Lava creeps toward road on Hawaii’s Big Island

A growing lava stream threatening homes and inching closer to a rural road on Hawaii’s Big Island oozed forward in fits and starts this week, frustrating some residents but giving officials a window of time to prepare. The narrow, leading edge of the lava flow was just 200 metres from the one-lane country road, which has been closed, on Friday night. The lava sped up over the past few days, from Thursday morning to Friday, but it slowed again Friday morning, officials said. The flow’s fitful nature is taking a toll on some Big Island residents, who got a brief reprieve from the advancing molten stream only to have to raise their guard again.

This stop-and-go - it’s going to be very frustrating for our residents. It raises the anxiety level.

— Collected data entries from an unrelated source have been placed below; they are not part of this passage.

-- ==== Sys2Proof/Laws/Ops.lean ====
section
/-! SUPPORT. What the named operations can do, said once each: the small ones exactly, those that publish a commit point by
the parts of State they can touch at all. Every part not named stands. -/
namespace Sys2Proof.Machine

/-- The buffer table as the list of its entries. -/
theorem bufs_toList (s : State) : s.staging.bufs.toList = (List.finRange 384).map fun i => s.staging.bufs[i] := by
  apply List.ext_getElem
  · simp
  · intro i h1 h2; simp

/-- The owner's buffers are as many as the buffer table shows. -/
theorem ownedIdx_length (s : State) (o : BufOwner) :
    (ownedIdx s o).length = (s.staging.bufs.toList.filter fun b => b.owner == o).length := by
  rw [bufs_toList, List.filter_map, List.length_map, ownedIdx, List.length_map]; rfl

/-- The free buffers are as many as the buffer table shows. -/
theorem freeIdx_length (s : State) :
    (freeIdx s).length = (s.staging.bufs.toList.filter fun b => b.owner == .free).length := by
  rw [bufs_toList, List.filter_map, List.length_map, freeIdx, List.length_map]; rfl

/-- A free first buffer is the lowest free one. -/
theorem freeIdx_head (s : State) (h : (s.staging.bufs[0]).owner = .free) : (freeIdx s).head? = some 128 := by
  rw [freeIdx, List.finRange_succ]
  simp [h]

/-- A relation every element's step keeps is kept by the fold. -/
theorem foldl_keeps {α : Type} {R : State → State → Prop} (refl : ∀ s, R s s)
    (trans : ∀ s t u, R s t → R t u → R s u) (f : State → α → State) (step : ∀ s x, R s (f s x)) (l : List α) (s : State) :
    R s (l.foldl f s) := by
  induction l generalizing s with
  | nil => exact refl s
  | cons x l ih => exact trans _ _ _ (step s x) (ih (f s x))

/-! ## What a part of the block can touch -/

/-- Only the two ports' state and what was sent may differ. -/
def TouchesPorts (s t : State) : Prop := ∃ a b o, t = { s with portA := a, portB := b, out := o }

/-- Only the ports, what was sent, the event log and the record numbers of open handlings may differ. -/
def TouchesPublish (s t : State) : Prop :=
  ∃ a b o l e c, t = { s with portA := a, portB := b, out := o, log := l, err := e, sec := { s.sec with record := c } }

theorem TouchesPorts.refl (s : State) : TouchesPorts s s := ⟨_, _, _, rfl⟩
theorem TouchesPorts.trans {s t u : State} (h : TouchesPorts s t) (k : TouchesPorts t u) : TouchesPorts s u := by
  obtain ⟨a, b, o, rfl⟩ := h
  obtain ⟨a', b', o', rfl⟩ := k
  exact ⟨a', b', o', rfl⟩

theorem TouchesPublish.refl (s : State) : TouchesPublish s s := ⟨_, _, _, _, _, _, rfl⟩
theorem TouchesPublish.trans {s t u : State} (h : TouchesPublish s t) (k : TouchesPublish t u) : TouchesPublish s u := by
  obtain ⟨a, b, o, l, e, c, rfl⟩ := h
  obtain ⟨a', b', o', l', e', c', rfl⟩ := k
  exact ⟨a', b', o', l', e', c', rfl⟩
theorem TouchesPorts.publish {s t : State} (h : TouchesPorts s t) : TouchesPublish s t := by
  obtain ⟨a, b, o, rfl⟩ := h
  exact ⟨a, b, o, _, _, _, rfl⟩

theorem setPort_touches (s : State) (p : Port) (q : PortSt) : TouchesPorts s (s.setPort p q) := by
  cases p
  · exact ⟨q, s.portB, s.out, rfl⟩
  · exact ⟨s.portA, q, s.out, rfl⟩
theorem modPort_touches (s : State) (p : Port) (f : PortSt → PortSt) : TouchesPorts s (s.modPort p f) := setPort_touches s p _
theorem modRing_touches (s : State) (p : Port) (r : RingN) (f : Ring → Ring) : TouchesPorts s (s.modRing p r f) :=
  modPort_touches s p fun q => q.setRing r (f (s.ring p r))
theorem modTaken_touches (s : State) (f : Ref) (g : Taken → Taken) : TouchesPorts s (s.modTaken f g) :=
  modRing_touches s f.p f.r _
theorem emit_touches (s : State) (o : Out) : TouchesPorts s (s.emit o) := ⟨s.portA, s.portB, _, rfl⟩
theorem raise_touches (s : State) (r : LogRec) : TouchesPublish s (s.raise r) := ⟨_, _, _, _, s.err, s.sec.record, rfl⟩
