theorem witness_MemberCommandsActOnTheNamedSlot_acts (b : Bool) :
    (let s := mgmt on (at_ (memberK 4 5) .commit)
     ActsOn s (released s (.locate 5 b)) .a 0 (at_ (memberK 4 5) .commit) (.locate 5 b)) ∧
    (let k := at_ replaceK .exec
     let s := mgmt replacing k
     s.array = some (pos1 .missing) ∧ s.taken? f0 = some k ∧ k.stage = .exec ∧ (s.slot 3).state = .spare) ∧
    (let k := at_ (memberK 2 0) .exec
     let s := mgmt on k
     s.array = some arr ∧ s.taken? f0 = some k ∧ slotBad s 3 = false ∧ posOfSlot s 0 = some 0) :=
  ⟨acts_mgmt _ _ _ rfl, by decide +kernel⟩

def engineK (sub slot : W32) : Taken := cmd 0x39 (sub + slot <<< 8) []
def run : EngSt := { EngSt.init with running := true }
def rebuilding (s : State) : State := { s with eng := { s.eng with rebuild := run } }
def scrubbing (s : State) : State := { s with eng := { s.eng with scrub := run } }
def target : State := { on with array := some (pos1 .rebuildTarget) }
def shift (pu : Purpose) : Shift :=
  { id := 3, purpose := pu, row := 0, b0 := 0, w := 4, bank := false, desc := { lanes := [.data 0, .data 1, .red 0], c0 := [1, 1], c1 := [] },
    dirty := [], rmw := false, out := [], wait := [], got := [], step := .reads, seq := 0, rowDurable := true,
    solvedWait := false, written := [], writesLeft := 0, released := false, unrecoverable := false, party := none, need := 0,
    endAt := 0, failed := false }

theorem witness_RebuildAndScrubStartAndStop :
    (AtVisit (mgmt target (engineK 1 1)) .a 0 0x39 (engineK 1 1) ∧ argSlot (Entry.arg (engineK 1 1).head) 8 = some 1 ∧
      Entry.subop (engineK 1 1).head = 1 ∧ target.eng.rebuild.running = false ∧ posOfSlot target 1 = some 1 ∧
      isTarget (posEntry (pos1 .rebuildTarget) 1) = true) ∧
    (AtVisit (mgmt (rebuilding on) (engineK 1 1)) .a 0 0x39 (engineK 1 1) ∧ (rebuilding on).eng.rebuild.running = true) ∧
    (AtVisit (mgmt on (engineK 2 1)) .a 0 0x39 (engineK 2 1) ∧ on.eng.rebuild.running = false) ∧
    (let s := { rebuilding on with shifts := [shift .rebuild] }
     AtVisit (mgmt s (engineK 2 1)) .a 0 0x39 (engineK 2 1) ∧ s.eng.rebuild.stop = false ∧ s.eng.scrub.stop = false ∧
      (s.shifts.any fun x => x.purpose == .rebuild || x.purpose == .resync) = true) ∧
    (AtVisit (mgmt on (engineK 3 0)) .a 0 0x39 (engineK 3 0) ∧ Entry.subop (engineK 3 0).head = 3 ∧ on.array.isSome = true ∧
      on.eng.scrub.running = false) ∧
    (AtVisit (mgmt (scrubbing on) (engineK 4 0)) .a 0 0x39 (engineK 4 0) ∧ (scrubbing on).eng.scrub.running = true ∧
      (scrubbing on).shifts = [] ∧ (scrubbing on).eng.scrub.stop = false ∧ (scrubbing on).eng.rebuild.stop = false) := by decide +kernel

theorem witness_RebuildAndScrubStartAndStop_pool :
    (let s := pool8 on .free (.held .a)
     8 ≤ spareBufs s - rotateNeed s + engOwn s .scrub) ∧
    (let s := pool7 on .free (.held .a)
     spareBufs s - rotateNeed s + engOwn s .scrub < 8) := by
  simp only [spareBufs, engOwn, freeIdx_length, ownedIdx_length]
  and_intros <;> decide +kernel

def loadK (bank n : W32) : Taken := cmd 0x3A bank [handle, n]
def wordsOf (prog : List W36) : Bytes := prog.flatMap fun w => leBytes 8 w.toNat
def validK : Taken := { loadK 1 (BitVec.ofNat 32 romSpan.length) with stage := .validation, data := wordsOf romSpan, frame := 60 }
def loading : State := { on with seq := { on.seq with load := some (true, f0) } }
def shortK : Taken := { loadK 1 2 with stage := .validation, data := zeros 16, frame := 99 }
def swapK : Taken := cmd 0x3B 1 []
def second (prog : List W36) : State := { on with seq := { on.seq with bank1 := prog } }
def swapAt (st : SwapStep) : Swap := { bank := true, force := false, ref := f0, step := st, frame := 90 }
def swapping (st : SwapStep) : State :=
  { on with seq := { on.seq with bank1 := romParity1, swap := some (swapAt st), hold := true } }

theorem witness_LayoutLoadAndSwapGoStepByStep :
    (AtVisit (mgmt held (loadK 1 2)) .a 0 0x3A (loadK 1 2) ∧ AtVisit (mgmt held (loadK 0 1024)) .a 0 0x3A (loadK 0 1024) ∧
      (Entry.a (loadK 1 2).head 1).toNat = 2 ∧ (Entry.a (loadK 0 1024).head 1).toNat = 1024 ∧
      handleCheck held .a (Entry.a (loadK 1 2).head 0) = Status.success ∧
      held.seq.active = some ((Entry.arg (loadK 0 1024).head).getLsbD 0) ∧
      held.seq.active ≠ some ((Entry.arg (loadK 1 2).head).getLsbD 0) ∧ held.seq.swap = none ∧ held.seq.load = none) ∧
    (AtVisit (mgmt (second romParity1) swapK) .a 0 0x3B swapK ∧
      (second romParity1).seq.active ≠ some ((Entry.arg swapK.head).getLsbD 0) ∧ bankProg (second romParity1) true ≠ []) ∧
    (swapFits (second romParity1) arr romParity1 = true ∧ swapFits (second romParity2) arr romParity2 = false) ∧
    ((swapping .drain).seq.swap = some (swapAt .drain) ∧ (swapping .drain).seq.hold = true ∧ (swapping .drain).shifts = [] ∧
      (swapAt .drain).force = false ∧ (second romParity1).seq.swap = none ∧
      (second romParity1).seq.load = none ∧ { swapping .drain with shifts := [shift .destage] }.shifts ≠ []) ∧
    (∀ wrote : Bool,
      let s := { swapping .drain with
        seq := { (swapping .drain).seq with swap := some { swapAt .drain with force := true } },
        shifts := [{ shift .destage with released := wrote }] }
      planPhase s = true ∧ s.seq.hold = true ∧ s.shifts ≠ [] ∧ s.shifts.any (·.released) = wrote) ∧
    (let k := at_ swapK .swap
     (mgmt (swapping .drain) k).taken? (swapAt .drain).ref = some k ∧ k.stage = .swap ∧ on.seq.swap = none ∧
      (swapping .persist).seq.swap = some (swapAt .persist)) := by and_intros <;> decide +kernel

theorem witness_LayoutLoadAndSwapGoStepByStep_validation :
    (planPhase (mgmt loading validK) = true ∧ planPhase (mgmt loading shortK) = true ∧
      (mgmt loading shortK).taken? f0 = some shortK ∧ (mgmt loading validK).taken? f0 = some validK ∧ (mgmt loading validK).seq.load = some (true, f0)) ∧
    (let ws := imageWords (Entry.a validK.head 1).toNat validK.data
     ws.all Option.isSome = true ∧ validate (ws.map (·.getD 0)) = true ∧
      validK.frame + loadFrames ws ≤ (mgmt loading validK).clock.frame) ∧
    (let ws := imageWords (Entry.a shortK.head 1).toNat shortK.data
     (ws.all Option.isSome && validate (ws.map (·.getD 0))) = false ∧ shortK.frame + loadFrames ws ≤ (mgmt loading shortK).clock.frame) := by
  and_intros <;> decide +kernel

theorem witness_LayoutLoadAndSwapGoStepByStep_verification :
    ((swapping .verify).array = some arr ∧ planPhase (swapping .verify) = true ∧
      (swapAt .verify).frame + shadowFrames (activeProg (swapping .verify)) (bankProg (swapping .verify) true) arr.n ≤ 100 ∧
      shadowOk (activeProg (swapping .verify)) (bankProg (swapping .verify) true) arr.n = true) ∧
    (let s := mgmt { swapping .verify with seq := { (swapping .verify).seq with bank1 := romParity2 } } (at_ swapK .swap)
     planPhase s = true ∧ s.seq.swap = some (swapAt .verify) ∧ s.array = some arr ∧
      (swapAt .verify).frame + shadowFrames (activeProg s) (bankProg s true) arr.n ≤ s.clock.frame ∧
      shadowOk (activeProg s) (bankProg s true) arr.n = false ∧ s.taken? (swapAt .verify).ref = some (at_ swapK .swap)) := by
  and_intros <;> decide +kernel

theorem witness_LayoutLoadAndSwapGoStepByStep_fault :
    let ws := (romSpan.map some).set 1 none
    ws[1]? = some none ∧ hdrOk (progHeader (ws.map (·.getD 0))) = true ∧
    (∀ j, j < 1 → (ws.getD j none).isSome = true ∧ (j ≠ 0 → wordFails (ws.map (·.getD 0)) j = false)) := by
  and_intros <;> decide +kernel

def testK (id : W32) : Taken := cmd 0x40 id []
def testingK : Taken := { testK 5 with stage := .selfTest, frame := 50 }
def testOf (id : Nat) : Test := { id := id, repair := false, ref := f0, cx := none, frames := 50 }
def tested (s : State) : State := { mgmt s testingK with test := some (testOf 5) }

theorem witness_SelfTestAndFirmwareCommands :
    (AtVisit (mgmt on (testK 0)) .a 0 0x40 (testK 0) ∧ field (Entry.arg (testK 0).head) 0 8 = 0 ∧
      field (Entry.arg (testK 0x1E).head) 0 8 = 0x1E ∧ testRefused on .a 8 = true ∧ testRefused on .a 1 = false ∧
      testRefused on .a 0x1D = false ∧ on.test = none) ∧
    ((tested on).test = some (testOf 5) ∧ (tested on).taken? f0 = some testingK ∧ testingK.frame + 50 ≤ (tested on).clock.frame ∧
      sigFails (tested on).fuse 5 0x1234 = false ∧ sigFails (tested (grey on)).fuse 5 0x1234 = true) ∧
    (let s := { mgmt on testingK with test := some { testOf 0x16 with repair := true } }
     let fs : List MemFault := [{ id := 0x16, way := 3, rows := [7], cols := [], lost := [] }]
     let mine := (mergeFaults fs).filter fun f => f.id == 0x16 && failing s f
     ((mine.filter (covered s)).flatMap (repairsFor s)).length = 1 ∧ s.fuse.repairs = []) ∧
    storeCheck on = Status.success := by and_intros <;> decide +kernel
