-- ==== Sys2Proof/Machine/Assembler.lean ====
section
/-! DEFINITION. The assembler syntax (spec/30_encoding.md R91): one command per line, the mnemonic, then the operands in
decimal or `0x` hexadecimal, separated by commas. A line is a list of characters. Blanks may stand between the mnemonic
and the operands and around an operand (log 11). -/

namespace Sys2Proof.Machine

/-- The value of a digit, in a base of at most 16. -/
def digitValue (c : Char) : Option Nat :=
  if '0' ≤ c ∧ c ≤ '9' then some (c.toNat - '0'.toNat)
  else if 'a' ≤ c ∧ c ≤ 'f' then some (c.toNat - 'a'.toNat + 10)
  else if 'A' ≤ c ∧ c ≤ 'F' then some (c.toNat - 'A'.toNat + 10)
  else none

/-- Read digits of a base onto the number read so far. -/
def readDigits (base : Nat) : Nat → List Char → Option Nat
  | acc, [] => some acc
  | acc, c :: cs =>
      match digitValue c with
      | none => none
      | some d => if d < base then readDigits base (acc * base + d) cs else none

/-- A decimal or `0x` hexadecimal number of at least one digit. -/
def readNumber : List Char → Option Nat
  | [] => none
  | ['0', 'x'] => none
  | '0' :: 'x' :: cs => readDigits 16 0 cs
  | cs => readDigits 10 0 cs

/-- The parts of a text between commas. -/
def splitCommas : List Char → List (List Char)
  | [] => [[]]
  | c :: cs =>
      match splitCommas cs with
      | [] => [[c]]
      | part :: parts => if c = ',' then [] :: part :: parts else (c :: part) :: parts

/-- A text without the blanks at its ends. -/
def trimBlanks (cs : List Char) : List Char :=
  ((cs.dropWhile (· == ' ')).reverse.dropWhile (· == ' ')).reverse

/-- Every number of a list, or none if one is missing. -/
def allNumbers : List (Option Nat) → Option (List Nat)
  | [] => some []
  | none :: _ => none
  | some n :: ns =>
      match allNumbers ns with
      | none => none
      | some rest => some (n :: rest)

/-- The operands of a line: none, or numbers separated by commas. -/
def readOperands (cs : List Char) : Option (List Nat) :=
  match trimBlanks cs with
  | [] => some []
  | text => allNumbers ((splitCommas text).map (fun part => readNumber (trimBlanks part)))

/-- The mnemonics of R91, letter for letter. -/
def mnemonics : List (List Char × Op) :=
  [ (['s', 'e', 'n', 'd', 'B', 'r', 'e', 'a', 'k'], .sendBreak),
    (['c', 'h', 'e', 'c', 'k', 'B', 'r', 'e', 'a', 'k'], .checkBreak),
    (['s', 'e', 't', 'A', 'u', 't', 'o', 'B', 'a', 'u', 'd'], .setAutoBaud),
    (['e', 'n', 'd', 'F', 'r', 'a', 'm', 'e'], .endFrame),
    (['r', 'e', 'a', 'd'], .read),
    (['w', 'r', 'i', 't', 'e'], .write) ]

/-- The line an operation and its operands make, the operands in the order of R91. -/
def lineOf : Op → List Nat → Option AsmLine
  | .sendBreak, [] => some .sendBreakBare
  | .sendBreak, [b] => some (.sendBreakOne b)
  | .sendBreak, [b, d] => some (.command (.sendBreak b d))
  | .checkBreak, [] => some (.command .checkBreak)
  | .setAutoBaud, [base, n] => some (.command (.setAutoBaud base n))
  | .endFrame, [] => some (.command .endFrame)
  | .read, [addr, size] => some (.command (.read addr size))
  | .write, [addr, size] => some (.command (.write addr size))
  | _, _ => none

/-- Read one line. -/
def readLine (cs : List Char) : Option AsmLine :=
  let text := trimBlanks cs
  match mnemonics.lookup (text.takeWhile (· != ' ')) with
  | none => none
  | some op =>
      match readOperands (text.dropWhile (· != ' ')) with
      | none => none
      | some operands => lineOf op operands

/-- The word of a line of text. -/
def assembleText (cs : List Char) : Except AsmError CmdWord :=
  match readLine cs with
  | none => .error .unknownLine
  | some l => assemble l

end Sys2Proof.Machine
end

It raises the concern.

Darryl Oliveira, director of Hawaii County Civil Defense

Hawaii County Civil Defense crews are planning to go door-to-door Saturday to about a dozen homes to find out how many people might need shelter if the eruption continues, and to find any obstacles like abandoned cars or hazards that could be in the lava’s path. Oliveira said he would give residents three to five days’ notice before an evacuation order, and he stressed that the community is not yet at that point. No evacuations have been ordered, and the residents of a home that is nearest to the flow already have left voluntarily.